30 Jahre Eigenständigkeit der Gemeinde Oberloisdorf
Die Gemeinde Oberloisdorf im Bezirk Oberpullendorf feiert in diesem Jahr 30 Jahre Eigenständigkeit. Das ist ein ganz besonderer Anlass für die rund 798 Einwohner (Stand 1. Jänner 2025), die seit der Trennung von Mannersdorf an der Rabnitz im Jahr 1996 nun stolz ihre eigene Identität leben. Eine Volksbefragung am 11. September 1994 brachte eine klare Mehrheit von 402 Stimmen für „Ja“ und nur 89 für „Nein“ – ein deutliches Zeichen, wie sehr die Menschen in der Region die Trennung wünschten.
Waldreiche Hügel und sanfte Felder prägen die Landschaft von Oberloisdorf, das im malerischen Rabnitztal liegt. Diese geografische Lage sorgt nicht nur für eine schöne Aussicht, sondern hat auch die lokale Identität der Gemeinde seit der Trennung weiter gestärkt. Und wenn man durch die Straßen schlendert, kann man die Historie förmlich spüren: Vor Christi Geburt gehörte das Gebiet zum keltischen Königreich Noricum und später zur römischen Provinz Pannonia. Die Ungarische Magyarisierungspolitik brachte den ungarischen Ortsnamen „Felsőlászló“, der seit 1898 verwendet wird. Nach dem Ersten Weltkrieg wurde die Region 1919 Österreich zugesprochen und ist seit 1921 Teil des Bundeslandes Burgenland.
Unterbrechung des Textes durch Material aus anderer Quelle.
/-- A PLOAD that completes; a load at the head; a parcel that closes; a walk queued, running with nothing out, with points out, and ended. -/
def ploading : State := { parcel2 2 with pwaits := [⟨0, 2, 4, 0, false, 0x00020001, 0, some 0⟩] }
def loading : State := (parcel2 1).updCore 0 (fun c => { c with loads := [2] })
def run (w : Walk) : State := base.updCore 0 (fun c => { c with walks := [(3, ⟨1, some w⟩)] })
theorem test_meets_ParcelAndWalkEvents : (ploading.pwaitReady 0).isSome = true ∧ loading.pwaitReady 0 = none ∧ (loading.core 0).loads = [2] ∧ loading.loadReady 0 = some 2 ∧
    ((parcel2 3).parcel 0 0 2).state = 3 ∧ (parcel2 3).occupancy 0 0 2 = 0 ∧ loading.parcelInfo 2 = some ⟨0, 16, 0, false⟩ ∧
    (let i : ParcelInfo := ⟨0x30000, 16, 0, false⟩; ((paged loading).parcelBytes 0 2 (parcelVas i 256)).isLeft = true ∧ (loading.parcelBytes 0 2 (parcelVas i 256)).isLeft = false) ∧
    (run (aWalk 0)).walkStartable 0 3 = true ∧ (run (aWalk 2)).walkStartable 0 3 = false ∧ (run { aWalk 0 with cancel := 5 }).walkStartable 0 3 = true ∧
    (run (aWalk 1)).roundReady 0 = true ∧ (run (aWalk 0)).roundReady 0 = false ∧ (run (aWalk 1)).walkAlive (aWalk 1) = true ∧ ((run (aWalk 1)).core 0).running.isSome = true ∧
    (run { aWalk 1 with out := [(1, 2, 3)] }).roundReady 0 = true ∧ (run { aWalk 1 with issued := 32 }).roundReady 0 = true ∧
    (let w := { aWalk 1 with spawn := false, fifo := 36, out := [(1, 2, 3)] }; let s := (run w).updCore 0 (fun c => { c with bank := [(36, ⟨2, none, false, [], 1, some 2, false, false⟩)] })
      s.walkFifo 0 w = true ∧ s.roundReady 0 = true) := by decide +kernel

/-- Lanes that wait for the firmware with a cause; engines with a fault that awaits service. -/
def served (cause : Word) : State := base.updWarp 4 (fun w => { w with lanes := Map.mapV w.lanes (fun _ k => { k with place := .tsvc, prio := 63, tcause := cause }) })
def servedScc : State := { served 0x08 with warps := Map.upd (served 0x08).warps 4 (fun w => { w with kind := .scc 0 }) }
def faulted : State := { base.updCore 0 (fun c => { c with
    mq := [{ run0 true none with fault := some (8, 0x40000) }], loads := [2], parcels := c.parcels ++ [(2, { Parcel.absent with state := 1, fault := some 8 })]
    walks := [(3, ⟨1, some { aWalk 1 with fault := some (8, 0x40000) }⟩)] }) with
  copies := [(9, aCopy 8 (some (8, 0x40000)) none [])], drains := [(10, { aCmd (aDrain false false) true none with fault := some (9, 0) })] }
def aeFault : State := ae.updWarp 4 (fun w => { w with check := some ⟨.aeLd 5 2, [0], [], 2, [], [], [], some 8, [0], []⟩ })
theorem test_meets_ServiceReplies : ((Map.get? faulted.copies 9).bind (·.fault)) = some (8, 0x40000) ∧ ((Map.get? (copies (aCopy 8 none none [])).copies 9).map (·.fault)) = some none ∧
    ((Map.get? faulted.drains 10).bind (·.fault)) = some (9, 0) ∧ ((faulted.core 0).mq.head?.bind (·.fault)) = some (8, 0x40000) ∧
    ((faulted.core 0).running.bind (fun x => x.2.fault)) = some (8, 0x40000) ∧ (faulted.core 0).loads = [2] ∧
    (Map.getD (faulted.core 0).parcels 2 .absent).fault = some 8 ∧ aeFault.aeOf 0 = some 4 ∧ ((aeFault.warp 4).check.bind (·.fault)) = some 8 ∧
    (served 0x08).replied ((served 0x08).warp 4) 0xF .resume = [0, 1, 2, 3] ∧ (served 0x08).replied ((served 0x08).warp 4) 0x5 (.finish 7 0) = [0, 2] ∧
    (served 0x08).replied ((served 0x08).warp 4) 0xF (.finish 5 0) = [] ∧ (servedScc.warp 4).kind = .scc 0 ∧
    servedScc.replied (servedScc.warp 4) 0xF (.finish 7 0) ≠ [] := by decide +kernel

def broken : State := base.updWarp 4 (fun w => { w with bp := some (0x10004, [0, 1]) })
def stopping (at_ : Option (BitVec 64)) (stopped : Bool) : State := { base with tick := 5, fw := { base.fw with stopAt := at_, stopped := stopped } }
theorem test_meets_DebugEvents : (broken.warp 4).bp = some (0x10004, [0, 1]) ∧ (broken.warp 4).check = none ∧ [0, 1].filter (fun l => ((broken.warp 4).lane l).ready) = [0, 1] ∧
    (base.warp 4).bp = none ∧ (∀ p ∈ (base.warp 4).lanes, p.2.task = none) ∧ (stopping (some 9) false).tick ≤ 9 ∧ (stopping (some 9) false).fw.stopped = false ∧
    (4 : BitVec 64) < (stopping none false).tick ∧ (stopping (some 9) true).fw.stopped = true ∧ (.debugStopRelease ∉ (stopping (some 9) true).inputs) ∧
    (base.core 0).online = true ∧ (0x50000 : Nat) % 4096 = 0 ∧ base.mappable 0x50000 = true ∧ base.mappable (0x50000 + 4096 * 2 ^ 16 - 1) = true := by decide +kernel

theorem test_meets_ErrorEvents : (base.core 0).online = true ∧ (base.core 0).fenced = false ∧ (base.core 1).online = false ∧ (idle.coreBlocks 1) = [] ∧ base.fw.vacates = [] ∧
    (idle.blocks.map (·.1)).Nodup ∧ (idle.warps.map (·.1)).Nodup ∧ (base.grids.map (·.1)).Pairwise (· < ·) ∧ (∀ p ∈ base.grids, p.1 < base.nextId) ∧ (base.blocks.map (·.1)).Nodup ∧ (base.warps.map (·.1)).Nodup ∧
    (base.block 2).core = 0 ∧ Map.has base.blocks 2 = true ∧ Map.has base.grids (base.block 2).grid = true ∧ (base.grid (base.block 2).grid).ended = false ∧
    (base.grid (base.block 2).grid).status = none ∧ base.liveWarps 2 ≠ [] ∧ (scc.warps.map (·.1)).Nodup ∧ (scc.warp 4).kind = .scc 0 ∧ (scc.warp 4).live = true ∧
    0 ∉ base.fw.failedPeers ∧ base.sccReady 0 none = true ∧ base.sccReady 0 (some 1) = true ∧ scc.sccReady 0 none = false := by decide +kernel

/-- Queue 1 of context 0, whose next packet has the bytes given at 0x20000. -/
def queue (p : List Nat) (taken : List Packet) : State :=
  { (paged base).updCtx 0 (fun c => { c with images := [0] }) with
    arr := (p.zipIdx.filter (fun x => x.1 != 0)).map (fun x => (0x20000 + x.2, BitVec.ofNat 8 x.1))
    queues := [(1, ⟨0x20000, 4, 0, 2, 1, 1, 0, false, taken⟩)] }
def waitPacket (operand : Dword) : Packet := packetOf 0 ([2, 0, 0, 0, 0, 0, 0, 3] ++ (le 8 0x30000 ++ le 8 operand.toNat ++ List.replicate 40 0).map (BitVec.ofNat 8 ·))
theorem test_meets_QueueEvents : (∀ o, Map.get? base.queues 5 = some o → o.taken = []) ∧ (0x1000 : Nat) % 4096 = 0 ∧ ((queue [] []).queues.map (·.1)).Nodup ∧
    ((queue [1] []).taking 1 1).isSome = true ∧ badPacket ((queue [1] []).packetBytes ⟨0x20000, 4, 0, 2, 1, 1, 0, false, []⟩) = false ∧ (queue [1] []).setFree [] = true ∧
    ((queue [1, 0, 1] []).taking 1 1).isSome = true ∧ badPacket ((queue [1, 0, 1] []).packetBytes ⟨0x20000, 4, 0, 2, 1, 1, 0, false, []⟩) = true ∧
    ((queue [1] []).registerImage 0 0).isSome = true ∧ ((queue [2] []).taking 1 2).isSome = true ∧ ((queue [3, 0, 0, 0, 0, 0, 0, 0, 0, 0, 3] []).taking 1 3).isSome = true ∧
    ((queue [3] []).place 0 0 .none 0x30000 8 true true).isLeft = true ∧ (queue [] []).waitReady 1 9 = none := by decide +kernel
theorem test_meets_waitReady : ((queue [] [waitPacket 0]).waitReady 1 0).map (fun x => x.2.getLsbD 63) = some false ∧
    (({ queue [] [waitPacket 0] with arr := [(0x50007, 0x80)] } : State).waitReady 1 0).map (fun x => x.2.getLsbD 63) = some true := by decide +kernel

theorem test_meets_ContextAndFirmwareEvents : (0x4000 : Nat) % 16384 = 0 ∧ isHbm 0x4000 = true ∧ isHbm (2 ^ 39) = false ∧ base.invalidateReady 0 = true ∧
    (flying (.walk (aWalkRead 0x30000 1 0x4000))).invalidateReady 0 = false ∧ State.reset.fw.booted = false ∧ (50 : Nat) < State.reset.fw.clockMhz ∧
    (({ State.reset with fw := { State.reset.fw with booted := true } } : State).fw.active).2 ≤ 1 := by decide +kernel

def paired : State := { paged base with fw := { base.fw with qps := [(3, 1024)], received := [(3, [1, 2])] } }
def aColl (status : Option Nat) (writes : Option (List Nat)) : Coll := ⟨0, 4, 2, 1, 0, 0, 0, 1, 2, 0, 5, 0x30000, 0x30100, 4, 0, 8, 0, false, 0, 0, status, writes, [], 0⟩
theorem test_meets_LinkEvents : peerOk .load 0x50000 256 = true ∧ peerOk .store 0x50008 8 = true ∧ peerOk (.atomic 0 0) 0x50004 4 = true ∧ peerOk .load 0x500FF 2 = false ∧
    base.contained 0x50000 = false ∧ Map.has paired.fw.qps 3 = true ∧ Map.has base.fw.qps 3 = false ∧ (paired.places 0 0 .none 0x30000 2 false true).isLeft = true ∧
    (paired.places 0 0 .none 0x40000 2 false true).isLeft = false ∧ (paired.fw.received.find? (fun m => m.1 == 3)).isSome = true ∧ isHost (2 ^ 46) = true ∧
    ({ base with colls := [(9, aColl none none)] } : State).collReady 9 = true ∧ ({ base with colls := [(9, aColl (some 2) none)] } : State).collReady 9 = true ∧
    base.collReady 9 = false := by decide +kernel


/-! ### Decoding: the words that the spec writes out as examples -/

/-- The words of the worked examples of the instruction files, R128 to R427 and 23_program_counter_replay.md. -/
theorem test_decode_spec_examples_scalar : reads
    [(32, 0x00545433, .ffma 21 ⟨20, false, false⟩ ⟨1, false, false⟩), (32, 0x14051263, .cvt 4 ⟨5, false⟩ 0 2 1 false),
     (32, 0x01C67B03, .dot4E4m3 30 ⟨6, false, false⟩ ⟨7, false, false⟩), (32, 0x01210207, .ld 4 ⟨8, false⟩ 2 2),
     (32, 0x06A10227, .ldo 4 ⟨8, false⟩ 2 1 3), (32, 0x072142B7, .sto 5 ⟨10, false⟩ 2 3), (32, 0x012105B7, .sto 11 ⟨8, false⟩ 2 0),
     (32, 0x00210AA7, .ldo 21 ⟨8, false⟩ 2 0 0), (32, 0x55A18347, .atom 6 ⟨12, false⟩ 2 3 true 10),
     (32, 0x01A10547, .atom 10 ⟨8, false⟩ 2 3 false 0), (32, 0x00A10597, .st 11 ⟨8, false⟩ 2 1),
     (32, 0x00C1CE17, .st 28 ⟨14, false⟩ 4 1), (32, 0x0041CC07, .ld 24 ⟨14, false⟩ 4 0), (32, 0x00420C17, .st 24 ⟨16, false⟩ 4 0),
     (32, 0x0B186003, .fadd 24 ⟨24, false, false⟩ ⟨44, false, false⟩), (16, 0xE62C, .fadd16 24 28),
     (32, 0x3F3D2711, .cmpZ 1 1 ⟨61, true, false⟩ ⟨60, true, false⟩), (32, 0x3F3F2B11, .cmpZ 1 2 ⟨63, true, false⟩ ⟨60, true, false⟩),
     (32, 0x08414685, .sel 6 ⟨5, false⟩ ⟨4, false⟩ 2 false), (32, 0xFFF40319, .brc (-3) 0x40 false 3),
     (32, 0x00180C19, .brc 6 0 true 4), (32, 0x00148039, .callp 0x52 0), (32, 0x00249B75, .cmpi 3 3 ⟨18, false⟩ 1),
     (32, 0x060C5973, .dfma 22 ⟨12, false⟩ ⟨24, false⟩), (32, 0x029C79B3, .ddiv 30 ⟨28, false⟩ ⟨10, false⟩),
     (32, 0x0030CC07, .ld 24 ⟨6, false⟩ 3 0), (32, 0x0030CF17, .st 30 ⟨6, false⟩ 3 0), (32, 0x00004067, .prf ⟨2, false⟩),
     (16, 0x0086, .guard false 2), (16, 0x024A, .waitk 9), (16, 0x00C6, .guard false 3), (16, 0x020A, .waitk 8)] = true := by decide +kernel

theorem test_decode_spec_examples_package : reads
    [(32, 0x0000AC0F, .fence 2 true 3), (32, 0x0000041F, .fencex 1 0 0), (32, 0x000C0C1F, .fencex 3 0 3),
     (32, 0x028800EF, .taskrng ⟨8, false⟩ ⟨10, false, false⟩), (32, 0x2F0400CF, .taskbeg ⟨4, false⟩ ⟨60, true, false⟩),
     (32, 0x000000DF, .taskend), (32, 0x000014FF, .taskq 5), (32, 0x1288100D, .cpy 4 8 10 1 false),
     (32, 0xA008001D, .cpyd 8 2 true), (32, 0x0000015D, .aestop), (32, 0x00C0308D, .tballoc 12 3),
     (32, 0x004C00BD, .tbwait ⟨12, false⟩ true), (32, 0x014002AD, .maclr 5), (32, 0x01401EBD, .mstat 7 5),
     (32, 0x2508020D, .mmaE4m3 8 20 2 false), (32, 0x1008027D, .mmaF64 8 1 false), (32, 0x400C028D, .mmv 12 4 false),
     (32, 0xB00A029D, .drain 10 3 true), (32, 0x3008538D, .walk 20 8 3), (32, 0x0014179D, .wstat 5 ⟨20, false⟩),
     (32, 0x001403AD, .wcancel ⟨20, false⟩), (32, 0x01140BBD, .wqry 2 ⟨20, false⟩ ⟨4, false⟩), (32, 0x1004530D, .pload 20 4 1 false),
     (32, 0x0004031D, .pevict ⟨4, false⟩), (32, 0x00140B2D, .pres 2 ⟨20, false⟩), (32, 0x0004173D, .pstat 5 ⟨4, false⟩),
     (32, 0x0008050F, .migrate 1 ⟨8, false⟩), (32, 0x200A020F, .coll 10 2), (32, 0x038C021F, .signal ⟨12, false⟩ ⟨14, false, false⟩),
     (32, 0x000000C9, .rett), (32, 0x014401CF, .setrpc ⟨4, false, false⟩ ⟨5, false, false⟩), (32, 0x000401DF, .texit ⟨4, false, false⟩),
     (32, 0x000001EF, .tsvc), (32, 0x0000102F, .tick 4), (32, 0x0000103F, .ticko 4), (32, 0x0005084F, .pmcfg 2 ⟨5, false⟩),
     (32, 0x0002185F, .pmrd 6 2), (32, 0x0004206F, .tdrd 8 ⟨4, false, false⟩), (32, 0x0000014F, .brk),
     (32, 0x000A018F, .rpbeg ⟨10, false⟩), (32, 0x0000099F, .rpend 2), (32, 0x000C01AF, .wscap ⟨12, false⟩),
     (32, 0x000C01BF, .wsrst ⟨12, false⟩), (32, 0x00103BCD, .lbdef 14 ⟨16, false⟩), (32, 0x000005AB, .elect 1),
     (32, 0x000E562B, .launch 21 ⟨14, false⟩), (32, 0x103C023B, .join ⟨60, true, false⟩)] = true := by decide +kernel

/-! ### The worked values of the instruction files -/

/-- The value of register r of lane 0 after an instruction, from the registers given. -/
def gives (i : Instr) (x : List (Nat × Nat)) (r : Nat) : Option Word := after i (place (fun _ => x) []) 0 r

def src (n : BitVec 6) : Src := ⟨n, false, false⟩
def low (n : BitVec 6) : RegE := ⟨n, false⟩

/-- R93: −99 by 5, and 7 by 0. -/
theorem test_division :
    gives (.divS 4 (src 5) (src 6)) [(5, 0xFFFFFF9D), (6, 5)] 4 = some 0xFFFFFFED ∧
    gives (.remS 4 (src 5) (src 6)) [(5, 0xFFFFFF9D), (6, 5)] 4 = some 0xFFFFFFFC ∧
    gives (.divZ 4 (src 5) (src 6)) [(5, 7), (6, 0)] 4 = some 0xFFFFFFFF ∧
    gives (.remZ 4 (src 5) (src 6)) [(5, 7), (6, 0)] 4 = some 7 := by decide +kernel

/-- R96: the fields of 0xF0A0 and 0xF1A0 at position 4, length 5. -/
theorem test_bit_fields :
    gives (.bfxZ 4 (src 5) (src 6)) [(5, 0xF0A0), (6, 0xA4)] 4 = some 0xA ∧
    gives (.bfxS 4 (src 5) (src 6)) [(5, 0xF0A0), (6, 0xA4)] 4 = some 0xA ∧
    gives (.bfxZ 4 (src 5) (src 6)) [(5, 0xF1A0), (6, 0xA4)] 4 = some 0x1A ∧
    gives (.bfxS 4 (src 5) (src 6)) [(5, 0xF1A0), (6, 0xA4)] 4 = some 0xFFFFFFFA := by decide +kernel

/-- R99: `andi x4, x4, -256` clears the low byte. -/
theorem test_andi : gives (.andi 4 (low 4) (-256)) [(4, 0x12345678)] 4 = some 0x12345600 := by decide +kernel

/-- R128: 16,777,217 to F32 toward zero, to nearest and upward; toward zero it raises nx. -/
theorem test_cvt :
    gives (.cvt 4 (low 5) 0 2 1 false) [(5, 0x01000001)] 4 = some 0x4B800000 ∧
    gives (.cvt 4 (low 5) 0 2 0 false) [(5, 0x01000001)] 4 = some 0x4B800000 ∧
    gives (.cvt 4 (low 5) 0 2 3 false) [(5, 0x01000001)] 4 = some 0x4B800001 := by decide +kernel

/-- R132: the dot product of four E4M3 halves on 2^24, exact where four FFMA would lose it. -/
theorem test_dot4 : gives (.dot4E4m3 30 (src 6) (src 7)) [(6, 0x38383838), (7, 0x30303030), (30, 0x4B800000)] 30 = some 0x4B800001 := by
  decide +kernel

/-- R40: the table of narrow codes. -/
theorem test_pkn : let t := fun f v => (List.range 4).map (fun k => pkn (BitVec.ofNat 2 k) 0 v v f)
    t 0 0x43960000 = [0x79, 0x5D, 0x77, 0x7F] ∧ t 0 0x40200000 = [0x42, 0x41, 0x44, 0x02] ∧
    t 0 0xC3FA0000 = [0xFE, 0xE0, 0xFF, 0x80] ∧ t 0 0x7FC00000 = [0x7F, 0x7E, 0x00, 0x00] := by decide +kernel

/-- R50: the first step of the generator from 0. -/
theorem test_rng :
    gives (.rng 4 (low 6)) [(4, 9)] 6 = some 0x00014E6B ∧ gives (.rng 4 (low 6)) [(4, 9)] 4 = some 0 ∧
    gives (.rngj (low 6) (low 8)) [(8, 1)] 6 = some 0x00014E6B := by decide +kernel

/-- R243: INCW of 6 by 3 with bound 7 and DECW of 1 by 3 with bound 7. -/
theorem test_wrapping_atomics : atomOp 11 6 3 7 = some 1 ∧ atomOp 12 1 3 7 = some 6 := by decide +kernel

/-- R44: REDU.ADD.f32 of 1, 2^−24, 2^−24, 2^−24 folds to 0x3F800001; SCAN.ADD.f32 leaves 1 in every lane. -/
theorem test_order_of_sums :
    foldTree addF32 5 ((List.range 32).map (fun l => if l = 0 then some 0x3F800000 else if l < 4 then some 0x33800000 else none)) =
      some 0x3F800001 ∧
    (List.range 4).map (after (.scanAddF32 4 (src 5)) (place (fun l => [(5, if l = 0 then 0x3F800000 else 0x33800000)]) []) · 4) =
      [some 0x3F800000, some 0x3F800000, some 0x3F800000, some 0x3F800000] := by decide +kernel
Ein Blick in die Vergangenheit und Gegenwart
Die Einwohnerzahlen von Oberloisdorf haben im Laufe der Jahre einige Schwankungen durchlebt. Im Jahr 1869 lebten hier 785 Menschen, und auch in den folgenden Jahrzehnten war die Bevölkerung zeitweise höher. Doch in den letzten Jahrzehnten hat sich die Zahl stabilisiert, was sicherlich auch mit den landwirtschaftlichen Veränderungen zusammenhängt. Der Rückgang der landwirtschaftlichen Betriebe von 32 im Jahr 1999 auf nur noch 19 im Jahr 2010 spricht hier eine klare Sprache.
Die Gemeinde hat sich jedoch nicht nur in ihrer Einwohnerzahl verändert. Bei der Gemeinderatswahl 2022 zeigte die SPÖ mit 53,99% und 8 Sitzen eine klare Dominanz, während die ÖVP mit 46,01% und 7 Sitzen knapp dahinter lag. Bürgermeisterin Doris Birner (ÖVP) und ihr Vizebürgermeister Andreas Krutzler führen die Geschicke der Gemeinde und haben sicherlich einige Ideen, wie man die lokale Gemeinschaft weiter stärken kann.
Verkehrsanbindung und wirtschaftliche Entwicklung
Oberloisdorf ist gut erreichbar: Die Burgenland Schnellstraße verläuft durch den Südosten der Gemeinde und verbindet die Region mit Oberpullendorf, Mattersburg und sogar Wien. Früher endete die Burgenlandbahn hier, aber seit Dezember 2013 ist der Betrieb eingestellt und nur noch der Güterverkehr bleibt. Das ist ein bisschen schade, denn die Bahn hätte sicherlich ein charmantes Verkehrsmittel für die Bevölkerung sein können.
Das Wappen von Oberloisdorf ist ein schönes Symbol der Gemeinde. Es zeigt einen roten Schild mit goldener Spitze und einem roten Mühlrad, umgeben von Laubbäumen – ein Bild, das die lokale Natur und Geschichte widerspiegelt. Die gemeindlichen Farben Rot und Gold sind zudem nicht nur im Wappen, sondern auch im Alltag präsent.
Die Geschichte von Oberloisdorf ist also nicht nur eine Chronik von Zahlen und Daten, sondern auch eine Erzählung von Menschen, die stolz auf ihre Herkunft sind und gemeinsam an einer Zukunft arbeiten. Die lokale Identität ist stark und die Feierlichkeiten zum 30-jährigen Bestehen der Eigenständigkeit werden sicherlich ein großes Fest der Gemeinschaft. Wenn man durch die Straßen läuft, sieht man die Traditionen und den Stolz der Menschen, die hier leben. Sie haben eine Geschichte, die von Zusammenhalt und Veränderung geprägt ist.